Another feature proving that the Mule was made primarily for work is that the engine is governed for a maximum speed of 25mph. According to Kawasaki this is done at the request of large companies in an effort to provide a safer work-site environment. Maybe that’s true, but for those of us able to use the Mule out in open ranch country or in town, 25 mph is about 10mph too slow!
Like the industrial engine, the CVT transmission has been designed with hours of hard use in mind, with a larger torque converter to maximize the engagement area and a thicker and stronger drive belt for improved heat dissipation and added durability. Even the CVT cover has been designed to help cool the transmission during hard use and is attached in a way to provide for easy belt adjustability. The air intakes for the engine and CVT are located up near the top of the roll cage in an effort to draw cleaner air into the filters for both the engine and the CVT. And like the air filter for the engine, the Mule also has a replaceable filter for the CVT transmission. Located under the driver’s seat is the oil dipstick and filler tube. Oddly enough, also there is the fuel gauge – something we think certainly deserves to be placed on the dashboard for easier observation.
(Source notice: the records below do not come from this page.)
/-- Bytes of an element in memory and on the wire (R513, R516). -/
def memElem (d : Nat) : Nat := elemBytes (kDtype d) (kRop d)
def wireElem (d : Nat) : Nat := if kAcc d then 4 else memElem d

/-- DTYPE of the elements on the wire. -/
def wireType (d : Nat) : Nat := if kAcc d then 6 else kDtype d

/-- Elements of a contributor's source and of its result (Table 14.3). -/
def srcElems (p : GroupParams) (d : Nat) : Nat :=
  match collKind (dOp d) with
  | .reduceScatter => p.total * kCount d
  | .barrier => 0
  | _ => kCount d

def resElems (p : GroupParams) (d : Nat) : Nat :=
  match collKind (dOp d) with
  | .allgather => p.total * kCount d
  | .barrier => 0
  | _ => kCount d

/-- Dimensions of the line phases, in order (Table 14.3). -/
def phaseDims (p : GroupParams) (d : Nat) : List Nat :=
  match collKind (dOp d) with
  | .allgather => p.dims.reverse
  | .lineBcast => [kBdim d]
  | _ => p.dims

/-- Wire bytes of the current vector at the start of line phase `n` (R509). -/
def phaseBytes (p : GroupParams) (d n : Nat) : Nat :=
  let w := wireElem d
  let before := (phaseDims p d).take n
  let prod := (before.map p.count).foldl (· * ·) 1
  match collKind (dOp d) with
  | .reduceScatter => p.total * kCount d * w / prod
  | .allgather => p.localCnt * kCount d * w * prod
  | .barrier => 0
  | _ => kCount d * w

/-- Wire bytes a member sends to one destination in line phase `n`. -/
def sendBytes (p : GroupParams) (d n : Nat) : Nat :=
  match collKind (dOp d) with
  | .reduceScatter => phaseBytes p d n / max 1 (p.count ((phaseDims p d).getD n 0))
  | _ => phaseBytes p d n

/-- Segments of `n` bytes: at least one, which is empty when there are none (R510). A LINE_BCAST of no bytes has no packet at all, since a
LINE_MCAST carries at least one byte (03_packets.md Table 3.3). -/
def segments (n : Nat) : List Nat := (List.range (max 1 ((n + 4095) / 4096))).map fun i => 4096 * i

/-- Which elements do not count in BARRIER's packets and fields. -/
def segElems (d plen : Nat) : Nat := if wireElem d = 0 then 0 else plen / wireElem d

/-- Tests of R508 on the fields alone; none: they pass. The first component: the fields are bad. -/
def collFieldsBad (p : GroupParams) (d : Nat) : Bool :=
  let k := collKind (dOp d)
  (k.reduces && !pairValid (kDtype d) (kRop d)) || (!k.reduces && kRop d ≠ 0) ||
    (kAcc d && !(k.reduces && (kDtype d = 4 || kDtype d = 5) && kRop d ≤ 3)) || kForm d = 3 ||
    (k = .lineBcast && (!p.includes (kBdim d) || !(p.mask (kBdim d)).testBit (kBroot d)))

/-- Some phase vector is larger than MAXBYTES. -/
def collTooBig (p : GroupParams) (d : Nat) : Bool :=
  phaseBytes p d 0 > p.maxBytes || (List.range (phaseDims p d).length).any fun n => phaseBytes p d n > p.maxBytes

/-- The fields that every local contributor of an instance must give alike (R507). -/
def collSame (a b : Nat) : Bool :=
  dOp a = dOp b && field a 128 64 = field b 128 64 && field a 320 96 = field b 320 96

/-! ### Instances -/

/-- The local slot of a QP in a group. -/
def GroupParams.slotOf (p : GroupParams) (q : Nat) : Option Nat := (p.lqps.take p.localCnt).findIdx? fun x => x = q

/-- The descriptor an instance runs, once a local contributor has started it. -/
def Inst.desc (i : Inst) : Nat := (i.parts.head?.map LocalPart.desc).getD 0

/-- The instance has started on this device: every local contributor has come, and its data has been read. -/
def Inst.ready (i : Inst) (p : GroupParams) : Bool := i.parts.length ≥ p.localCnt && i.parts.all fun x => x.data.isSome

/-- The position's own coordinate of a dimension. -/
def State.ownCoord (s : State) (d : Nat) : Nat := coord s.ownPid d

/-- Line peers of a dimension, ascending: coordinate and PID. -/
def State.linePeers (s : State) (p : GroupParams) (d : Nat) : List (Nat × Nat) :=
  ((p.members d).filter fun u => u ≠ s.ownCoord d).map fun u => (u, withCoord s.ownPid d u)

/-- Position of a coordinate among the members of a dimension. -/
def GroupParams.place (p : GroupParams) (d u : Nat) : Nat := ((p.members d).filter fun v => v < u).length

/-- Collective port of a group: E10 or E11 (log 25). -/
def collPort (gid : Nat) : Nat := 10 + gid % 2

/-- The header and extension of a collective packet (R517). -/
def State.collPacket (s : State) (ptype : Nat) (p : GroupParams) (k d phase dim member segoff dpid dq : Nat) (vc : Nat) (bs : List Byte) :
    List Flit :=
  let x := s.qp dq
  let res := ptype = ptCollResult
  let h : Hdr := {
    ptype := ptype, ext := true, plen := bs.length, dpid := dpid, spid := s.ownPid, dinc := 0, sinc := s.nv.inc % 2 ^ 16
    birth := s.gt % 2 ^ 40, job := p.job, vc := vc, dhport := if res then x.p.hport else 0, dfunc := if res then x.p.func else 0
    dqidx := if res then dq else 0 }
  let cid := p.gid * 4096 + k % 4096
  let esz := if res then memElem d else wireElem d
  let n := if esz = 0 then 0 else bs.length / esz
  formPacket h (some (extColl cid phase (kDtype d) (kRop d) (kAcc d) dim member n segoff)) bs

/-- The launch of line phase `n` of a TIMED operation (R526). -/
def launchAt (gid k d n : Nat) : Option LaunchId :=
  if kForm d = 1 then some { gid := gid, k := k, phase := n, gt := kT0 d + n * kGap d } else none

/-- A phase launched LATE (R526, R528). -/
def State.phaseLate (s : State) : State := (s.bump C.COLL_LATE_PHASES).wr R.COLL_EVENT_LATE 1

/-- Put a slot copy into the staging of a collective port. It is demoted at the source where no schedule is active, or its slot has been served
without it (R531; 08_scheduled_traffic.md R306, R307). -/
def State.collStage (s : State) (e : Nat) (pkt : List Flit) : State :=
  if !s.schdActive then s.demoteSource e pkt
  else match s.rememberedFor (96 + e) (pkt.headD 0) with
    | some m => (s.forgetStart m).demoteSource e pkt
    | none => s.setStaged e (s.staged e ++ [pkt])

/-- A packet of a line phase is staged: with FORM DYNAMIC, and after its launch GT, it is sent at once; before, it waits for the launch (R525, R526). -/
def State.collSend (s : State) (e : Nat) (l : Option LaunchId) (pkt : List Flit) (to_ : List Nat) : State :=
  let held := fun x : TimedLaunch => some x.id = l && s.gt < x.id.gt
  let s1 : State := if s.coll.launches.any held then
      let f := fun x : TimedLaunch => if held x then { x with copies := x.copies ++ [(pkt, to_)] } else x
      { s with coll := { s.coll with launches := s.coll.launches.map f } }
    else s.injectCopies e pkt to_ l
  (s1.bump C.COLL_CONTRIB_TX).bump C.COLL_COPIES 0 to_.length

/-- A TIMED launch that Table 6.4 refuses when its phase is staged is no launch: the phase is sent as under DYNAMIC, and LATE (R528). -/
def State.launchRefuse (s : State) (l : Option LaunchId) : State :=
  let due := fun x : TimedLaunch => some x.id = l && s.gt < x.id.gt
  if !s.launchOk && s.coll.launches.any due then
    ({ s with coll := { s.coll with launches := s.coll.launches.filter fun x => !due x } } : State).phaseLate
  else s

/-- Send the packets of line phase `n` of an instance with the current vector (R509, R510, R518, R525, R526, R531). -/
def State.phaseSend (s : State) (g : Group) (k d n : Nat) (vec : List Byte) : State :=
  let p := g.p
  let dim := (phaseDims p d).getD n 0
  let own := s.ownCoord dim
  let peers := s.linePeers p dim
  let kind := collKind (dOp d)
  let part := sendBytes p d n
  let e := collPort p.gid
  let l := launchAt p.gid k d n
  let s := s.launchRefuse l
  let seg := fun (off : Nat) (base : Nat) => ((vec.drop (base + off)).take (min 4096 (part - off)))
  let send := fun (s : State) (pkt : List Flit) (to_ : List Nat) => s.collSend e l pkt to_
  if kForm d = 2 && kind ≠ .lineBcast then
    let one := fun (s : State) (off : Nat) =>
      (peers.foldl (fun (a : State × Nat) (u : Nat × Nat) =>
        let base := if kind = .reduceScatter then part * p.place dim u.1 else 0
        let pkt := a.1.collPacket ptCollContrib p k d n dim own off u.2 0 7 (seg off base)
        (((a.1.collStage (10 + a.2 % 2) pkt).bump C.COLL_CONTRIB_TX).bump C.COLL_COPIES, a.2 + 1)) (s, 0)).1
    (segments part).foldl one s
  else if kind = .reduceScatter then
    (segments part).foldl (fun s off =>
      peers.foldl (fun s u =>
        send s (s.collPacket ptCollContrib p k d n dim own off u.2 0 6 (seg off (part * p.place dim u.1))) [u.2]) s) s
  else if kind = .lineBcast && (own ≠ kBroot d || part = 0) then s
  else
    let pt := if kind = .lineBcast then ptLineMcast else ptCollContrib
    let mem := if kind = .lineBcast then kBroot d else own
    (segments part).foldl (fun s off => send s (s.collPacket pt p k d n dim mem off s.ownPid 0 6 (seg off 0)) (peers.map Prod.snd)) s

/-- The contributions of line phase `n` that are staged, of one member and segment. -/
def Inst.part (i : Inst) (n member off : Nat) : Option StagedPart :=
  i.staged.find? fun x => x.phase = n && x.member = member && x.segoff = off

/-- The segment of line phase `n` at an offset: reduced, or each member's, as soon as all of its inputs are present (R509, R510). -/
def State.segResult (s : State) (g : Group) (i : Inst) (n off : Nat) : Option (List (List Byte)) :=
  let p := g.p
  let d := i.desc
  let dim := (phaseDims p d).getD n 0
  let own := s.ownCoord dim
  let part := sendBytes p d n
  let kind := collKind (dOp d)
  let mine := if kind = .reduceScatter then (i.vec.drop (part * p.place dim own)).take part else i.vec
  let input := fun u : Nat =>
    if u = own then some ((mine.drop off).take (min 4096 (part - off))) else (i.part n u off).map StagedPart.data
  ((p.members dim).mapM input).map fun l =>
    if kind = .allgather then l else if kind = .barrier then [] else [treeReduce (wireType d) (kRop d) 6 l]

/-- The segments of line phase `n` that have finished, ascending: those kept, and those whose last input has come (R510). -/
def State.segsDone (s : State) (g : Group) (i : Inst) (n : Nat) : List (Nat × List (List Byte)) :=
  (segments (sendBytes g.p i.desc n)).filterMap fun off => match i.segs.find? fun x => x.1 = off with
    | some x => some x
    | none => (s.segResult g i n off).map fun r => (off, r)

/-- The new vector of a phase all of whose segments have finished: the segments in order, for ALLGATHER member by member (R509). -/
def segsVec (kind : CollKind) (members : Nat) (segs : List (Nat × List (List Byte))) : List Byte :=
  if kind = .allgather then (List.range members).flatMap fun m => segs.flatMap fun x => x.2.getD m []
  else segs.flatMap fun x => x.2.flatten

/-- An instance ends OK once all its local contributors are done. -/
def State.instOk (s : State) (gid k : Nat) : State :=
  let g := s.group gid
  match g.inst k with
  | none => s
  | some i =>
    if i.ended.isSome || !(i.parts.length ≥ g.p.localCnt && i.parts.all LocalPart.done) then s
    else
      let g1 := g.setInst { i with ended := some csOk, staged := [], mcasts := [], vec := [], segs := [] }
      s.setGroup gid ({ g1 with oldest := g1.nextOpen 64 g1.oldest } : Group).tidy

/-- A local contributor's operation completes (R532). -/
def State.partDone (s : State) (gid k lslot status : Nat) : State :=
  let g := s.group gid
  match g.inst k with
  | none => s
  | some i =>
    match i.parts.find? fun x => x.lslot = lslot && !x.done with
    | none => s
    | some x =>
      let f := fun y : LocalPart => if y.lslot = lslot then { y with done := true, data := none } else y
      ((s.setGroup gid (g.setInst { i with parts := i.parts.map f })).ownerDone x.owner status x.landed).instOk gid k

/-- The result in a contributor's memory format (R516). -/
def resultMem (d : Nat) (vec : List Byte) : List Byte :=
  if kAcc d then convVec fp32 (if kDtype d = 4 then fp16 else bf16) vec else vec

/-- Send the results of a finished instance to its local contributors, or complete them where there is nothing to land (R509, R517). -/
def State.sendResults (s : State) (gid k : Nat) : State :=
  let g := s.group gid
  match g.inst k with
  | none => s
  | some i =>
    let p := g.p
    let d := i.desc
    let kind := collKind (dOp d)
    let n := (phaseDims p d).length - 1
    let dim := (phaseDims p d).getD n 0
    let s1 := s.setGroup gid (g.setInst { i with sent := true })
    let one := fun (s : State) (x : LocalPart) =>
      let whole := resultMem d i.vec
      let mine := if kind = .reduceScatter then (whole.drop (whole.length / p.localCnt * x.lslot)).take (whole.length / p.localCnt) else whole
      if mine.isEmpty then s.partDone gid k x.lslot csOk
      else
        (segments mine.length).foldl (fun s off =>
          let pkt := s.collPacket ptCollResult p k d n dim (s.ownCoord dim) off s.ownPid x.q 6 ((mine.drop off).take 4096)
          (s.inject (collPort gid) 6 pkt).bump C.COLL_RESULTS) s
    (i.parts.filter fun x => !x.done).foldl one s1

/-- The staged contributions that the segments just finished take from staging. -/
def Inst.freshParts (i : Inst) (n : Nat) (segs : List (Nat × List (List Byte))) : List StagedPart :=
  i.staged.filter fun x => x.phase = n && (segs.any fun y => y.1 = x.segoff) && !i.segs.any fun y => y.1 = x.segoff

/-- Run the phases of an instance as far as its inputs allow; `fuel` bounds them. Staged inputs are read from the HBM
(19_performance_counters.md Table 19.2). -/
def State.collRun : Nat → State → Nat → Nat → State
  | 0, s, _, _ => s
  | fuel + 1, s, gid, k =>
    let g := s.group gid
    match g.inst k with
    | none => s
    | some i =>
      if i.ended.isSome || i.sent then s
      else match i.phase with
        | none => s
        | some n =>
          let d := i.desc
          if n ≥ (phaseDims g.p d).length then s.sendResults gid k
          else
            let segs := s.segsDone g i n
            let s0 := (i.freshParts n segs).foldl (fun s x => s.hbmRd x.data.length) s
            if segs.length < (segments (sendBytes g.p d n)).length then s0.setGroup gid (g.setInst { i with segs := segs })
            else
              let n1 := n + 1
              let v := segsVec (collKind (dOp d)) (g.p.members ((phaseDims g.p d).getD n 0)).length segs
              let s1 := s0.setGroup gid (g.setInst { i with phase := some n1, vec := v, segs := [] })
              let s2 := if n1 < (phaseDims g.p d).length then (s1.bump C.COLL_PHASES).phaseSend g k d n1 v else s1
              collRun fuel s2 gid k

/-- A contribution differs from the local operation (R521). -/
def collDiffers (p : GroupParams) (d : Nat) (dim : Nat) (x : StagedPart) : Bool :=
  let part := sendBytes p d x.phase
  collKind (dOp d) = .lineBcast || x.phase ≥ (phaseDims p d).length || (phaseDims p d).getD x.phase 0 ≠ dim ||
    x.dtype ≠ kDtype d || x.rop ≠ kRop d || x.acc32 ≠ kAcc d || x.segoff % 4096 ≠ 0 || (x.segoff ≠ 0 && x.segoff ≥ part) ||
    x.data.length ≠ min 4096 (part - x.segoff) || x.elems ≠ segElems d x.data.length

/-- A mismatch: counted, raised, and the instance ends BOUNDS (R521, R533). -/
def State.collMismatch (s : State) (gid k : Nat) : State :=
  (((s.bump C.COLL_MISMATCH).wr R.COLL_EVENT_MISMATCH 1).raise pgColl 0 gid).instEnd gid k csBounds

/-- Put a held LINE_MCAST back in front of a receive pipeline, formed anew. -/
def State.mcastAgain (s : State) (gid : Nat) (p : List Flit) : State :=
  s.setRx (gid % 10) (s.rx (gid % 10) ++ [reborn s.gt p])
Other than the engine’s governed speed, there is no other feature that keeps the Mule from being used as a trail machine use more than its lack of proper suspension travel. In spite of the Mule’s redesign, the suspension continues as before with struts up front providing 3.9 inches of travel and a DeDion rear suspension with overload springs and 2.8 inches of travel. And, just like the governed speed, the suspension works just fine when used around the farm or construction site. It isn’t until you try to hit a longer section of rough trail that the bumps can quickly and easily exceed the travel.
The brakes are hydraulic-operated, self-adjusting, sealed drums at each wheel. Certainly not leading edge, but more than adequate for utility use. Their simplicity of design and proven reliability are both assets when longevity and inexpensive maintenance are what counts the most. Mounted on steel wheels are 23-inch all terrain tires.
The Mule 4010 Trans4x4 (MSRP $10,699) is very easy to climb into and out of. It’s also incredibly quiet and smooth in its operation. Both are big plusses for working around either people or livestock. We do wish it started in gear with the brake on though. Always having to make sure the Mule is in neutral can get pretty annoying in those situations where you need to constantly be in and out of the machine. We also really think that the governor should have settings for different top speeds so those construction site operators and private ranch owners could choose their desired top speed. And on that same note, the suspension could use about an inch more travel. We also wish the ignition key was closer to the driver, and the fuel gage was on the dash and not under the seat.
But let’s remember that it’s designed to be a workhorse. To that extent, the Mule is solid feeling with proven, bullet-proof construction. Use it for work and you’ll love it. Use it for recreation and you’ll quickly find it lacking.
Also of note; In our experiences with both gas and diesel models, we’ve found that the incredible torque of the diesel makes it a more powerful and far more unstoppable alternative than the gas model and thus we think, well worth the additional $1,300.